___ DATA FOR THIS EXERCISE ___

-- ==== Sys2Proof/Machine/Flags.lean ====
section
/-! DEFINITION. The flags: the fields of `STATUS` (10_state.md R23, R39), what issue and completion do to them
(40_command_protocol.md R124, R127, R128), and the error codes (60_exceptions.md R241). -/

namespace Sys2Proof.Machine

/-- The codes of R241: the class in bits 7:4, the number in bits 3:0. -/
def Err.code : Err → Byte
  | .trunc => 0x10#8
  | .zhdr => 0x11#8
  | .zdict => 0x12#8
  | .btype => 0x13#8
  | .stored => 0x14#8
  | .codelen => 0x15#8
  | .symbol => 0x16#8
  | .dist => 0x17#8
  | .adler => 0x18#8
  | .len => 0x19#8
  | .interlace => 0x20#8
  | .colortype => 0x21#8
  | .cmd => 0x30#8
  | .addr => 0x31#8
  | .overlap => 0x32#8
  | .modzero => 0x33#8
  | .oplen => 0x34#8
  | .range => 0x35#8
  | .dcap => 0x36#8
  | .filter => 0x40#8
  | .method => 0x41#8
  | .dim => 0x42#8

/-- `STATUS` as the 32-bit value a read returns (R23). -/
def Status.word (t : Status) : Word :=
  BitVec.ofNat 32
    (t.busy.toNat + 2 * t.done.toNat + 4 * t.err.toNat + 8 * t.matched.toNat + 256 * t.errCode.toNat)

/-- The flags at issue (R124): `BUSY <- 1`, the others cleared. -/
def Status.issued (_t : Status) : Status :=
  { busy := true, done := false, err := false, matched := false, errCode := 0#8 }

/-- The flags at successful completion (R127): `BUSY <- 0`, `DONE <- 1`, the rest stays. -/
def Status.succeeded (t : Status) : Status :=
  { t with busy := false, done := true }

/-- The flags at completion with an error (R128): `MATCH` stays. -/
def Status.failed (t : Status) (e : Err) : Status :=
  { t with busy := false, done := true, err := true, errCode := e.code }

/-- `STATUS.MATCH <- b` (R144). -/
def Status.setMatch (t : Status) (b : Bool) : Status :=
  { t with matched := b }

end Sys2Proof.Machine
end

___

Transcribe every entry exactly, omitting nothing.

-- ==== Sys2Proof/Machine/Flags.lean ====
section
/-! DEFINITION. The flags: the fields of `STATUS` (10_state.md R23, R39), what issue and completion do to them
(40_command_protocol.md R124, R127, R128), and the error codes (60_exceptions.md R241). -/

namespace Sys2Proof.Machine

/-- The codes of R241: the class in bits 7:4, the number in bits 3:0. -/
def Err.code : Err → Byte
  | .trunc => 0x10#8
  | .zhdr => 0x11#8
  | .zdict => 0x12#8
  | .btype => 0x13#8
  | .stored => 0x14#8
  | .codelen => 0x15#8
  | .symbol => 0x16#8
  | .dist => 0x17#8
  | .adler => 0x18#8
  | .len => 0x19#8
  | .interlace => 0x20#8
  | .colortype => 0x21#8
  | .cmd => 0x30#8
  | .addr => 0x31#8
  | .overlap => 0x32#8
  | .modzero => 0x33#8
  | .oplen => 0x34#8
  | .range => 0x35#8
  | .dcap => 0x36#8
  | .filter => 0x40#8
  | .method => 0x41#8
  | .dim => 0x42#8

/-- `STATUS` as the 32-bit value a read returns (R23). -/
def Status.word (t : Status) : Word :=
  BitVec.ofNat 32
    (t.busy.toNat + 2 * t.done.toNat + 4 * t.err.toNat + 8 * t.matched.toNat + 256 * t.errCode.toNat)

/-- The flags at issue (R124): `BUSY <- 1`, the others cleared. -/
def Status.issued (_t : Status) : Status :=
  { busy := true, done := false, err := false, matched := false, errCode := 0#8 }

/-- The flags at successful completion (R127): `BUSY <- 0`, `DONE <- 1`, the rest stays. -/
def Status.succeeded (t : Status) : Status :=
  { t with busy := false, done := true }

/-- The flags at completion with an error (R128): `MATCH` stays. -/
def Status.failed (t : Status) (e : Err) : Status :=
  { t with busy := false, done := true, err := true, errCode := e.code }

/-- `STATUS.MATCH <- b` (R144). -/
def Status.setMatch (t : Status) (b : Bool) : Status :=
  { t with matched := b }

end Sys2Proof.Machine
end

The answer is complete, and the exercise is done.